Nesse mesmo sentido, o efeito pós-pandemia, que se instalará justamente no início das próximas administrações municipais, exigirá gestores públicos capazes do formar equipes experientes e eficientes na atuação das secretarias que cuidam da proteção social. O desemprego será uma realidade alarmante e demandará uma assistência social comprometida com os programas de auxílio e proteção dos setores mais vulneráveis da sociedade, pessoas que, para além da capacidade técnica, acreditem e defendam politicamente esses programas e políticas públicas assistenciais. Isso, aliás, não poderá ser feito sem uma ação articulada com as secretarias de educação, outro campo que exigira muito trabalho, adequação e gente qualificada para remodelar as atividades e garantir o acolhimento, o afeto e o aprendizado dos alunos e das suas famílias.

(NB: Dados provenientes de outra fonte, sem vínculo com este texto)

theorem advance_run (d : DriveId) (n : Nat) (hn : n % 16 = 0) (hn' : n ≤ 32) (s : State) : Run s (advance d n s) := by
  have hk : ∀ h', ((s.drive d).legal = true → h' % 16 = 0 ∧
        ∀ disc, (s.drive d).disc = some disc → h' < disc.cellCount (s.drive d).trackId) →
      (s.drive d).Kept { s.drive d with headCell := h' } := by
    intro h' hh
    refine .moved rfl fun h => ?_
    have h2 := hh h
    rw [Drive.legal_iff] at h ⊢
    exact ⟨h.1, h2.1, fun disc hd => ⟨(h.2.2 disc hd).1, h2.2 disc hd, (h.2.2 disc hd).2.2⟩⟩
  cases hx : (s.drive d).disc with
  | none =>
    rw [advance_none d n s hx]
    refine setDrive_run rfl (hk _ fun h => ⟨?_, by simp [hx]⟩)
    have h2 := ((Drive.legal_iff _).1 h).2.1
    have h3 : (32 * nominalTrackWords) % 16 = 0 := rfl
    rw [Nat.mod_mod_of_dvd _ (Nat.dvd_of_mod_eq_zero h3)]
    omega
  | some disc =>
    have hb : (s.drive d).legal = true → (s.drive d).cellCount = disc.cellCount (s.drive d).trackId ∧
        (s.drive d).cellCount % 16 = 0 ∧ 32 ≤ (s.drive d).cellCount ∧
        (s.drive d).headCell % 16 = 0 ∧ (s.drive d).headCell < (s.drive d).cellCount := by
      intro h
      have hc : (s.drive d).cellCount = disc.cellCount (s.drive d).trackId := by simp [Drive.cellCount, hx]
      rw [Drive.legal_iff] at h
      obtain ⟨a, b, c⟩ := h.2.2 disc hx
      have := disc.cellCount_pos a (s.drive d).trackId
      rw [hc]
      exact ⟨rfl, this.2, this.1, h.2.1, b⟩
    rw [advance_some d n s disc hx]
    split
    · refine (setDrive_run (x := { s.drive d with headCell := (s.drive d).headCell + n - (s.drive d).cellCount }) rfl
        (hk _ fun h => ?_)).trans (flushDrive_run d _)
      have := hb h
      refine ⟨by omega, fun d' hd' => ?_⟩
      have : d' = disc := by simpa [hx] using hd'.symm
      subst this
      omega
    · refine setDrive_run rfl (hk _ fun h => ?_)
      have := hb h
      refine ⟨by omega, fun d' hd' => ?_⟩
      have : d' = disc := by simpa [hx] using hd'.symm
      subst this
      omega

/-- The state after `writePulses`: written, or as it was (R437). -/
theorem writePulses_run (d : DriveId) (v : Pulses) (s : State) : Run s (writePulses d v s).state := by
  unfold writePulses
  cases hx : (s.drive d).disc with
  | none => exact .refl s
  | some disc =>
    dsimp only
    split
    · exact .refl s
    · next hp =>
      have hr : Run s (s.setDisc d (some (disc.memWrite (s.drive d).trackId (s.drive d).headCell v).1)) := by
        refine setDrive_run rfl
          ⟨fun d' h' hp' => ?_, fun h disc' hd' => ?_, fun h => ?_, by simp [hx]⟩
        · have : d' = disc := by simpa [hx] using h'.symm
          subst this
          exact absurd hp' hp
        · simp only [Option.mem_def, Option.some.injEq] at hd'
          subst hd'
          exact Disc.memWrite_canonical disc (h disc (by simp [hx])) _ _ _
        · rw [Drive.legal_iff] at h ⊢
          obtain ⟨a, b, c⟩ := h.2.2 disc hx
          have ht : (s.drive d).trackId.track < tracksPerSide := by
            have := h.1
            simp only [driveMaxTrack] at this
            simp only [Drive.trackId, tracksPerSide]; omega
          have hg : disc.goodAccess (s.drive d).trackId (s.drive d).headCell = true := by
            simp [Disc.goodAccess, h.2.1, b, ht]
          obtain ⟨_, w2, w3, w4⟩ := disc.memWrite_shaped a _ _ v c hg
          refine ⟨h.1, h.2.1, fun disc' hd' => ?_⟩
          simp only [Option.some.injEq] at hd'
          subst hd'
          refine ⟨w2, ?_, .inr w3⟩
          exact (w4 (s.drive d).trackId ht).symm ▸ b
      unfold raiseIf
      split
      · exact hr
      · exact hr.trans (.ofRest rfl rfl rfl rfl rfl rfl fun e => by cases e <;> rfl)

theorem seekTrack_le (dir : StepDir) (n t : Nat) : seekTrack dir n t ≤ driveMaxTrack := by
  cases dir <;> exact Nat.min_le_right _ _

/-- After a flush, a legal drive's disc is as a codec hands one over. -/
theorem flushDrive_clean (d : DriveId) (s : State) (h : (s.drive d).legal = true) :
    ∀ disc, ((flushDrive d s).drive d).disc = some disc → disc.handedOver = true := by
  intro disc hd
  have hl := (flushDrive_run d s).drive d |>.legal h
  rw [Drive.legal_iff] at hl
  have hc : disc.dirty = none := by
    simp only [flushDrive_drive, if_pos, Option.map_eq_some_iff] at hd
    obtain ⟨a, _, rfl⟩ := hd
    simp
  simp [Disc.handedOver, (hl.2.2 disc hd).1, hc]

/-- A flush followed by a move of the head and a clamp. -/
theorem flushMove_run (d : DriveId) (f : Drive → Drive) (s : State) (h1 : ∀ x, (f x).disc = x.disc)
    (h2 : ∀ x, (f x).spinning = x.spinning) (h3 : ∀ x : Drive, x.track ≤ driveMaxTrack → (f x).track ≤ driveMaxTrack) :
    Run s ((flushDrive d s).setDrive d (f ((flushDrive d s).drive d)).clamped) := by
  have hp : ((s.drive d)).Kept (f ((flushDrive d s).drive d)).clamped := by
    have hf := (flushDrive_run d s).drive d
    refine ⟨fun disc hx hp => ?_, fun h => ?_, fun h => ?_, ?_⟩
    · obtain ⟨d', e1, e2, e3, e4⟩ := hf.protect disc hx hp
      exact ⟨d', (h1 _).trans e1, e2, e3, e4⟩
    · rw [show (f ((flushDrive d s).drive d)).clamped.disc = ((flushDrive d s).drive d).disc from h1 _]
      exact hf.canonical h
    · refine Drive.clamped_legal _ (h3 _ ?_) fun disc hd => flushDrive_clean d s h disc ((h1 _).symm.trans hd)
      exact ((Drive.legal_iff _).1 (hf.legal h)).1
    · rw [show (f ((flushDrive d s).drive d)).clamped.disc = ((flushDrive d s).drive d).disc from h1 _]
      exact hf.present
  refine .ofDrive d (by simp) (by simp) (by simp) (by simp) (by simp) (by simp)
    (fun e he => by simp [State.drive_setDrive, flushDrive_drive, he]) ?_ (by simpa using hp)
  rw [State.drive_setDrive_same]
  exact (h2 _).trans (by simp [flushDrive_drive])

theorem seekDrive_run (d : DriveId) (dir : StepDir) (s : State) : Run s (seekDrive d dir s) :=
  flushMove_run d (fun x => { x with
    track := seekTrack dir (if fortyTrackMode (flushDrive d s).cfg d then 2 else 1) x.track }) s
    (fun _ => rfl) (fun _ => rfl) (fun _ _ => seekTrack_le _ _ _)

theorem selectSide_run (d : DriveId) (side : BitVec 1) (s : State) : Run s (selectSide d side s) := by
  unfold selectSide
  split
  · exact .refl s
  · exact flushMove_run d (fun x => { x with side := side }) s (fun _ => rfl) (fun _ => rfl) (fun _ h => h)

theorem setMfm_run (d : DriveId) (b : Bool) (s : State) : Run s (setMfm d b s) :=
  setDrive_run rfl (.congr rfl rfl rfl rfl)

theorem Disc.flush_fst (disc : Disc) : disc.flush.1 = { disc with dirty := none } := by
  unfold Disc.flush; cases h : disc.dirty <;> simp [← h]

Os candidatos que não entenderem as escolas como um elo entre a comunidade e a gestão e não tiverem no seu grupo de apoio pessoas e partidos comprometidos e qualificados para essa tarefa, terão dificuldade em convencer o eleitor em lhes confiar o voto.
Além disso, uma onda mundial e nacional contra o racismo, o preconceito e pela igualdade comporá o repertório dos debates locais, claramente porque a desassistência e a violência histórica perpetrada a setores específicos da sociedade, dos quais se destacam os negros, as mulheres e a comunidade LGBTI+ passaram a fazer parte do debate público de maneira muito consolidada, principalmente em razão da tomada de consciência de parte da sociedade e da mídia de que não é mais possível fazer de conta que essas coisas não existem ou que não agridem a democracia. Por isso, candidatos e programas de governo que não dialoguem com essas bases da sociedade tenderão a ter dificuldades de adesões nas suas campanhas. Mais uma vez, as políticas municipais de assistência e de educação, acrescentando-se aqui também as de cultura e juventude, serão decisivas na reconfiguração da sociedade na ressaca da pandemia.
Por fim, a democracia voltou a ser um tema de discussão nacional que poderá ter lugar nos debates das eleições locais, principalmente em municípios nos quais um dos grupos que disputam o poder local tenha ligação com setores ideológicos da política nacional que propõe ou apoiam manifestações ilegais com pautas antidemocráticas como fechamento do congresso e STF, intervenção militar, censura a imprensa e retorno do AI-5.
Saúde, emprego, escola, igualdade e defesa da democracia, portanto, tendem a ser motes nacionalizados com potencial decisório nas eleições que se aproximam. O pensamento político-ideológico que tem vínculo histórico com as teses da universalização do acesso a saúde, com a garantia do emprego e os direitos dos trabalhadores, com uma escola plural e inclusiva que dialoga com a comunidade, com o combate intransigente ao racismo e ao preconceito e com a defesa da democracia poderá sair na frente nas disputas municipais, desde que tenha a capacidade de, no diálogo com a sociedade, reafirmar suas bandeiras e apresentar-se como um grupo que tem programa e equipes comprometidas com essas causas e capazes de transformar ideias em ações que beneficiam a coletividade.
Os partidos, os candidatos e as alianças nos municípios deverão, ao lado do tradicional conhecimento dos problemas locais, representar essas ideias, sentimentos e desafios mais amplos, com ideias, legitimidade e representatividade social, sob pena de enfrentarem muita dificuldade na conquista da confiança do cidadão.